One more question here. Marcelo Motta, JPMorgan.

Mariangela de Castro

Analysts
#40

A quick question. If you could mention the dilution of the G&A, the selling, Ricardo said that it increased. There wasn't a dilution this year. So I want to know if this focus here in net sales, if the level will continue above what we saw in '23 and '24. In terms of G&A, there has been a constant dilution. Do you think you have already been able to use this line here.

Paulo Henrique De Sousa

Executives
#41

Well, the growth in revenue always comes with a benefit, right? Although it's not the main focus, but it generates opportunities. The -- it ends up impacting the gain in efficiency.

Ricardo Valadares Gontijo

Executives
#42

To add here to the commercial expenses, I don't think they should have an increment even with a search for an increase in net sales, we shouldn't expect that the increment of a net sales should be accompanied in the increase of commercial expenses, but the reduction of the level of commercial expenses as a proportion of revenue shouldn't happen, it should generate in the level that we delivered in '26. When we talk about G&A, we also had an expressive reduction in the last 2 years. We went below 6% of the revenue. And when we look from here on the pace of revenue growth will occur in proportion that is lower than in the last 2 years, our revenue grew in the last 5 years, grew every year.
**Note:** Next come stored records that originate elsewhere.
/-- A TENSOR record, from line `done` on; its layout record is read once (R243). -/
def State.moveTensor (s : State) (x : Work) (ws ahead : List Word) (done : Nat) : Moved :=
  let a := copyAddr (wordAt ws 2)
  if bitsAt (wordAt ws 3) 1 63 != 0 || wordAt ws 4 != 0 || wordAt ws 5 != 0 || copyMalformed (wordAt ws 2) then
    Moved.none0 s wkRsvd
  else if a.off % 32 ≠ 0 then Moved.none0 s wkAlign
  else
    match s.readAhead ahead (fun q => q.workReads x a [(a.off, 32), (a.off + 32, 32), (a.off + 64, 32)]) with
    | (.error code, t) => { ended := Ended.stopAt s t 0 code, ahead := [], first := 0, last := 0 }
    | (.ok lay, t) =>
      match layoutOf lay with
      | .error code => Moved.none0 t code
      | .ok l =>
        let rows := (upto l.lines).map l.rowOff
        { ended := runUnits (State.tensorLine x l (bitAt (wordAt ws 3) 0)) 1 ((upto l.lines).drop done) done t
          ahead := lay
          first := (l.drow + rows.foldl Nat.min 4095) % 4096
          last := (l.drow + rows.foldl Nat.max 0) % 4096 }

/-! ### GATHER and SCATTER (R247 to R249) -/

/-- The fields of a GATHER or SCATTER (R247). -/
structure Items where
  base  : CAddr
  irow  : Nat
  arow  : Nat
  n     : Nat
  pitch : Nat
  isize : Nat
  oobz  : Bool
  mode  : Bool
  cop   : Nat
  bound : Nat
  deriving DecidableEq, Repr

def itemsOf (ws : List Word) : Items :=
  let w3 := wordAt ws 3
  let w4 := wordAt ws 4
  { base := copyAddr (wordAt ws 2), irow := bitsAt w3 0 12, arow := bitsAt w3 12 12, n := bitsAt w3 24 13
    pitch := bitsAt w4 0 32, isize := bitsAt w4 32 9, oobz := bitAt w4 48, mode := bitAt w4 49, cop := bitsAt w4 50 4
    bound := bitsAt (wordAt ws 5) 0 32 }

/-- The checks of R247 before any access; `pitch` must be a multiple of 8 (log 34). -/
def itemsCheck (ws : List Word) (scatter : Bool) : Option Nat :=
  let q := itemsOf ws
  if bitsAt (wordAt ws 3) 37 27 != 0 || bitsAt (wordAt ws 4) 41 7 != 0 || bitsAt (wordAt ws 4) 54 10 != 0
      || bitsAt (wordAt ws 5) 32 32 != 0 || copyMalformed (wordAt ws 2) || (!scatter && q.mode) || (!q.mode && q.cop != 0)
      || decide (5 < q.cop) then some wkRsvd
  else if !([8, 16, 32, 64, 128, 256].contains q.isize) || q.n == 0 || decide (4096 < q.n) || q.pitch % 8 != 0
      || decide (4096 < q.irow + (q.n + 63) / 64) || decide (2 ^ 20 < 256 * q.arow + q.n * q.isize) then some wkRange
  else if q.base.off % 8 ≠ 0 then some wkAlign
  else none

/-- An index is out of bounds. -/
def Items.oob (q : Items) (v : Nat) : Bool := q.bound != 0 && decide (q.bound ≤ v)
/-- The bytes of item i in the item rows. -/
def Items.item (q : Items) (i : Nat) : CAddr := rowAddr (256 * q.arow + i * q.isize)
/-- The place of index v; none when it does not fit its space (R248). -/
def Items.place (q : Items) (v : Nat) : Option CAddr :=
  let off := q.base.off + v * q.pitch
  if (if q.base.rs then 2 ^ 20 else 2 ^ 57) < off + q.isize then none else some { q.base with off := off }

/-- The 32-bit index i of the bytes of the index rows. -/
def indexAt (bs : List Byte) (i : Nat) : Nat := natOfBytes ((bs.drop (4 * i)).take 4)
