-- ==== Sys2Proof/Machine/Manage.lean ====
section
/-! DEFINITION. What the device does beside its rows: the watchdog (R379 to R381), repair (R86), held fault records (R368),
swapping a partition out and back (R374 to R378, R230), and the host's control of partitions (R397, R400). -/

namespace Sys2Proof.Machine

/-! ### The watchdog (R379 to R381) -/

/-- R380: WDCNT is compared with WDBUDGET of the gang's descriptor, after a release that falls on the instant of the check. Nothing is
checked while the partition is swapped out (R377). -/
def execWatchdogCheck (part gang : Nat) (s0 : State) : Result :=
  let s := s0.releaseDue part gang
  if (s.part part).saved.isSome then .next s
  else
    match s.descriptor part gang with
    | (none, s1) => .next s1
    | (some d, s1) =>
      let x := s1.gang part gang
      if d.wdbudget ≠ 0 ∧ d.wdbudget ≤ x.wdcnt then .next (s1.setGang part gang { x with expired := true }) else .next s1

/-- The trap of WDOG (R126): p is the PC of the row's control word. -/
def State.wdogTrap (s : State) (c r : Nat) : TrapInfo :=
  { cause := .wdog, pc := s.rowPc c r, code := 0, deferred := false, len := s.lengthHere c r }

/-- EndRow(WDOG) of a member row (R381): an OPEN row drains first, and its trap then names the first instruction that has not
issued. -/
def State.expireRow (s : State) (c r : Nat) : State :=
  let st := s.rowState c r
  if st = stOpen then
    let s1 := s.setRowPc c r (s.nextPc c r)
    s1.setIntent c r (.trap (s1.wdogTrap c r))
  else if running st || st == stStopped then s.endRow c r (s.wdogTrap c r)
  else s

/-- Matrix commands of the gang that have not begun are discarded, signalled and counted (R381). -/
def State.discardMx (s : State) (p g c : Nat) : State :=
  let m := (s.core c).mx
  let mine (q : MxCmd) : Bool := !q.begun && q.id.inGang p g
  let gone := m.queue.filter mine
  let s1 := s.setMx c { m with
    queue := m.queue.filter (fun q => !mine q)
    headFrom := if m.queue.head?.any mine then s.cycleOf c + 1 else m.headFrom
    discards := (m.discards + gone.length) % 65536 }
  gone.foldl (fun (t : State) (q : MxCmd) => t.signalIf q.id (mxTarget c q.words)) s1

/-- A channel running a chain of the gang completes its record and goes IDLE with REASON 4 (R381). -/
def Chan.expire (x : Chan) (p g : Nat) : Chan :=
  if !x.id.inGang p g then x
  else if x.st = 1 ∧ x.record ≠ [] then { x with stopReq := true, gangStop := false }
  else if x.st = 0 then x
  else { x.noRecord with stopReq := false, gangStop := false, revoked := false, st := 0, reason := 4 }

/-- The channels and the calls of a gang end (R381). -/
def State.expireChans (s : State) (p g : Nat) : State :=
  let s1 := (s.coresOf p).foldl (fun (t : State) c =>
    let v := (upto 4).foldl (fun (w : State) ch =>
      let q := (w.core c).chan ch
      if q.id.inGang p g ∧ q.record = [] then w.dropAnswers (w.chanWork c ch false) else w) t
    v.setCore c ((upto 4).foldl (fun (y : CoreSt) ch => y.setChan ch ((y.chan ch).expire p g)) (v.core c))) s
  s1.abortCalls p g

/-- The engine work of a gang ends (R381). -/
def State.expireEngines (s : State) (p g : Nat) : State :=
  ((s.coresOf p).foldl (fun (t : State) c => t.discardMx p g c) s).expireChans p g

/-- R381: every member is ended, the engine work of the gang ends, and its stop marks are cleared. -/
def execWatchdogExpiry (part gang : Nat) (s : State) : Result :=
  if !(s.gang part gang).expired ∨ (s.part part).saved.isSome then .next s
  else
    let s0 := s.setGang part gang { s.gang part gang with expired := false }
    let s1 := (s.members part gang).foldl (fun (t : State) x => t.expireRow x.1 x.2) s0
    let s2 := s1.expireEngines part gang
    .next (((s2.clearMark part gang .sup).clearMark part gang .shed).clearMark part gang .swap)

/-! ### Repair (R86) and held records (R368) -/

/-- R86: an atom is copied into the SRAM and remapped; a full table takes no more. -/
def execRemapAdd (stack atom : Nat) (s : State) : Result :=
  let x := s.stack stack
  if x.remap.contains atom || decide (4096 ≤ x.remap.length) || decide (2 ^ 31 ≤ atom) then .next s
  else
    let bs := s.readPhys (dramKey stack (32 * atom)) 32
    .next ({ s with mem := s.mem.storeBytes (remapKey stack x.remap.length 0) bs }.setStack stack { x with remap := x.remap ++ [atom] })

/-- The words of a held record; a run of dropped ones is one KIND 8 record (R368). -/
def HeldRec.words : HeldRec → List Word
  | .record ws => ws
  | .dropped n t => [8, 0, 0, word n, t, 0, 0, 0]

/-- R368: the oldest held record of a partition enters its supervisor's ring as room comes. -/
def execFaultRecordAppend (part : Nat) (s : State) : Result :=
  match (s.part part).held, s.lowCore part with
  | h :: rest, some c =>
    let r := s.ring c 0
    if r.2 = 0 ∨ (s.part part).saved.isSome ∨ ¬ s.ringRoom c 0 ∨ s.poisoned (rowKey c r.1 0) 32 ∨ s.absent c then
      .next s
    else if s.asleep (groveOf c) then .next (s.knock (rowVa 0x3FF c r.1))
    else
      .next ((s.setPart part { s.part part with held := rest }).ringAppend c 0 (Ident.supervisor part) (bytesOfWords h.words))
  | _, _ => .next s

/-! ### Swapping out (R374 to R376) -/

/-- The firmware that runs: none is the one the device was built with. -/
def MgmtSt.firmware (m : MgmtSt) : List Byte := m.fw.get [] m.fwB.toNat

/-- VERSION of matrix save images (R230, log 40). -/
def State.mxVersion (s : State) : Nat := if s.mgmt.firmware = [] then 1 else Config.imageVersion s.mgmt.firmware

/-- Word 0 of a matrix save image: VERSION, and SIZE in 64-byte units (R230). -/
def State.imageWord (s : State) : Word := word (s.mxVersion % 2 ^ 16 + 1024 * 2 ^ 16)

/-- The header of the save image of a core's matrix unit (R230). -/
def State.imageHeader (s : State) (c : Nat) : List Word :=
  let m := (s.core c).mx
  let issuer := match m.queue.head? with
    | some q => q.id.origin
    | none => 0
  [s.imageWord, word (c + s.fabric.nodeId * 2 ^ 8), m.status, word issuer, 0, 0, 0, 0]

/-- The rows that a swap-out saves of a core (R376): its context rows, then the rows of its rings. -/
def State.savedRows (s : State) (c : Nat) : List Nat :=
  (s.contextRows c ++ (upto 4).flatMap (fun k => (upto (s.ring c k).2).map (fun i => (s.ring c k).1 + i))).eraseDups

/-- The groves of a partition. -/
def State.grovesOf (s : State) (p : Nat) : List Nat := (upto numGroves).filter (fun g => s.owns p g)
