/-- A write to a block has been logged at core c (R87): nothing, while its filter holds the block; else the next entry names the block,
and the filter holds it. -/
def Logs (s t : State) (c blk : Nat) : Prop :=
  let x := s.core c
  let row := (x.dlogbase + x.dlogPos / 32) % 4096
  let slot := x.dlogPos % 32
  if x.filter.contains blk = true then t = s
  else t = { s with mem := t.mem, cores := t.cores } ∧ t.slot c row slot = word (blk * 2 ^ 16 + 1)
    ∧ (∀ b, ¬ InSlot c row slot 8 b → t.mem.read b = s.mem.read b)
    ∧ (∀ d, d ≠ c → t.core d = s.core d)
    ∧ t.core c = { x with
        filter := (if x.filter.length < 64 then x.filter else x.filter.drop 1) ++ [blk], dlogPos := (x.dlogPos + 1) % 512 }

/-! ### Traps (R99, R122 to R126) -/

/-- The fields of `tw`. -/
def trapFields (code : BitVec 8) (next : BitVec 7) (btv resume busy : Bool) (cause : Nat) (pc : BitVec 32) : Word :=
  0#6 ++ code ++ next ++ BitVec.ofBool btv ++ BitVec.ofBool resume ++ BitVec.ofBool busy ++ BitVec.ofNat 8 cause ++ pc

/-- `tw` as the trap `x` of a row writes it: RESUME 1 and the distance to the first instruction not issued, which lies past any pad
words, when it is deferred, else the cause's RESUME and the instruction's length. -/
def trapValue (s : State) (c r : Nat) (x : TrapInfo) (busy : Bool) : Word :=
  trapFields x.code (if x.deferred then ((s.nextInstr c r).1 - x.pc).setWidth 7 else BitVec.ofNat 7 x.len) ((s.slot c r 2).getLsbD 32)
    (x.deferred || x.cause.resume) busy x.cause.code x.pc

/-- What the row does after the entry: it issues, or it closes while its gang is stopped. -/
def afterEntry (s : State) (c r : Nat) : Intent :=
  if (s.gang (s.partid c) (ctlGang (s.ctl c r))).stopped = true then Intent.close CloseTo.stopped else Intent.run

/-- Row r of core c has entered a trap (R122): `tw` is `v`, PC is `pc`, the upper half of the control word (STATE, CLASS, MODE, WAITKIND
and GANG), `bt` and every other register stay, and its latch takes `intent`. A wait-table entry that its `wait` had reserved is free, and
it stalls in no `gstop`. -/
def EntersAt (s t : State) (c r : Nat) (pc : BitVec 32) (v : Word) (intent : Intent) : Prop :=
  t = { s with mem := t.mem, poison := t.poison, tlb := t.tlb, groves := t.groves, cores := t.cores } ∧ LinesOnly s t
    ∧ (∀ k, k < 2 ^ 28 → ¬ InSlot c r 0 4 k → ¬ InSlot c r 3 8 k → t.mem.read k = s.mem.read k)
    ∧ t.rowPc c r = pc ∧ t.slot c r 3 = v
    ∧ (∀ d, d ≠ c → t.core d = s.core d)
    ∧ t.core c = { s.core c with
        latches := (t.core c).latches
        waits := (s.core c).waits.filter (fun e => !(e.row == r && e.on.isWait))
        gstops := (s.core c).gstops.filter (fun e => e.row != r)
        engTraps := (t.core c).engTraps
        barred := (t.core c).barred }
    ∧ ∀ q, t.latch? c q = if q = r then (s.latch? c r).map (fun l => { l with intent := intent }) else s.latch? c q

/-- It has entered its handler: its latch issues again, or closes for a gang-stop that came meanwhile. -/
abbrev EntersHandler (s t : State) (c r : Nat) (handler : BitVec 32) (v : Word) : Prop :=
  EntersAt s t c r handler v (afterEntry s c r)

/-- Row r of core c is ended (R126), with its supervisor's ring disabled: FAULT, no WAITKIND, PC and `tw` at the trapping
instruction; it holds no latch, no place in a FIFO and no wait-table entry; the record, and one of an ENGINE trap that was pending, is
dropped and counted. -/
def Ends (s t : State) (c r : Nat) (pc : BitVec 32) (v : Word) : Prop :=
  t = { s with mem := t.mem, poison := t.poison, tlb := t.tlb, groves := t.groves, cores := t.cores, mgmt := t.mgmt } ∧ LinesOnly s t
    ∧ (∀ k, k < 2 ^ 28 → ¬ InSlot c r 0 8 k → ¬ InSlot c r 3 8 k → t.mem.read k = s.mem.read k)
    ∧ t.rowPc c r = pc ∧ t.rowState c r = 5 ∧ ctlWait (t.ctl c r) = 0 ∧ ctlClass (t.ctl c r) = ctlClass (s.ctl c r)
    ∧ ctlMode (t.ctl c r) = ctlMode (s.ctl c r) ∧ ctlGang (t.ctl c r) = ctlGang (s.ctl c r)
    ∧ t.slot c r 3 = v
    ∧ (∀ d, d ≠ c → t.core d = s.core d)
    ∧ t.latch? c r = none ∧ (∀ e ∈ (t.core c).fifo, e.row ≠ r) ∧ (∀ e ∈ (t.core c).waits, e.row ≠ r)
    ∧ (∀ q, q ≠ r → t.latch? c q = s.latch? c q)
    ∧ t.mgmt = { s.mgmt with
        dropped := s.mgmt.dropped + 1 + (if (s.core c).engTraps.any (fun e => e.1 == r) then 1 else 0) }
And so here, we show you the vision, the cash generation should happen. This cash generation occurred because of events, the market consider nonrecurrent. And with the reduction of the pace of revenue growth has reached the sales, will also has as a consequence, an increase in cash generation. So it's probable that the G&A as a proportion of revenue will remain at levels that are close that we had in the second semester last year. The pace would tend to reduce from here on. I don't think there is room for so much change looking from here on for so many -- so much dilution.

Andre Damiao

Executives
#43

We have no more questions here. No more hands raised. So I would like to close our Q&A session and also thank you for your participation. And also, we are at your disposal for any questions you might have. To close our earnings release of the 4Q '25, I'll give the floor to Ricardo.

Ricardo Valadares Gontijo

Executives
#44

I would like to thank you for your participation. Your Q&A was very, very wealthy, we were able to answer very important questions. I would like to use the occasion to thank our team. We are very satisfied with the results we've been able to deliver and we see several opportunities to continue with this journey here with constant improvements. There are a lot of things here in the loop that we want to do, and we will translate this in improvement in performance. Thank you very much, everybody, and have a very good day. [Statements in English on this transcript were spoken by an interpreter present on the live call.]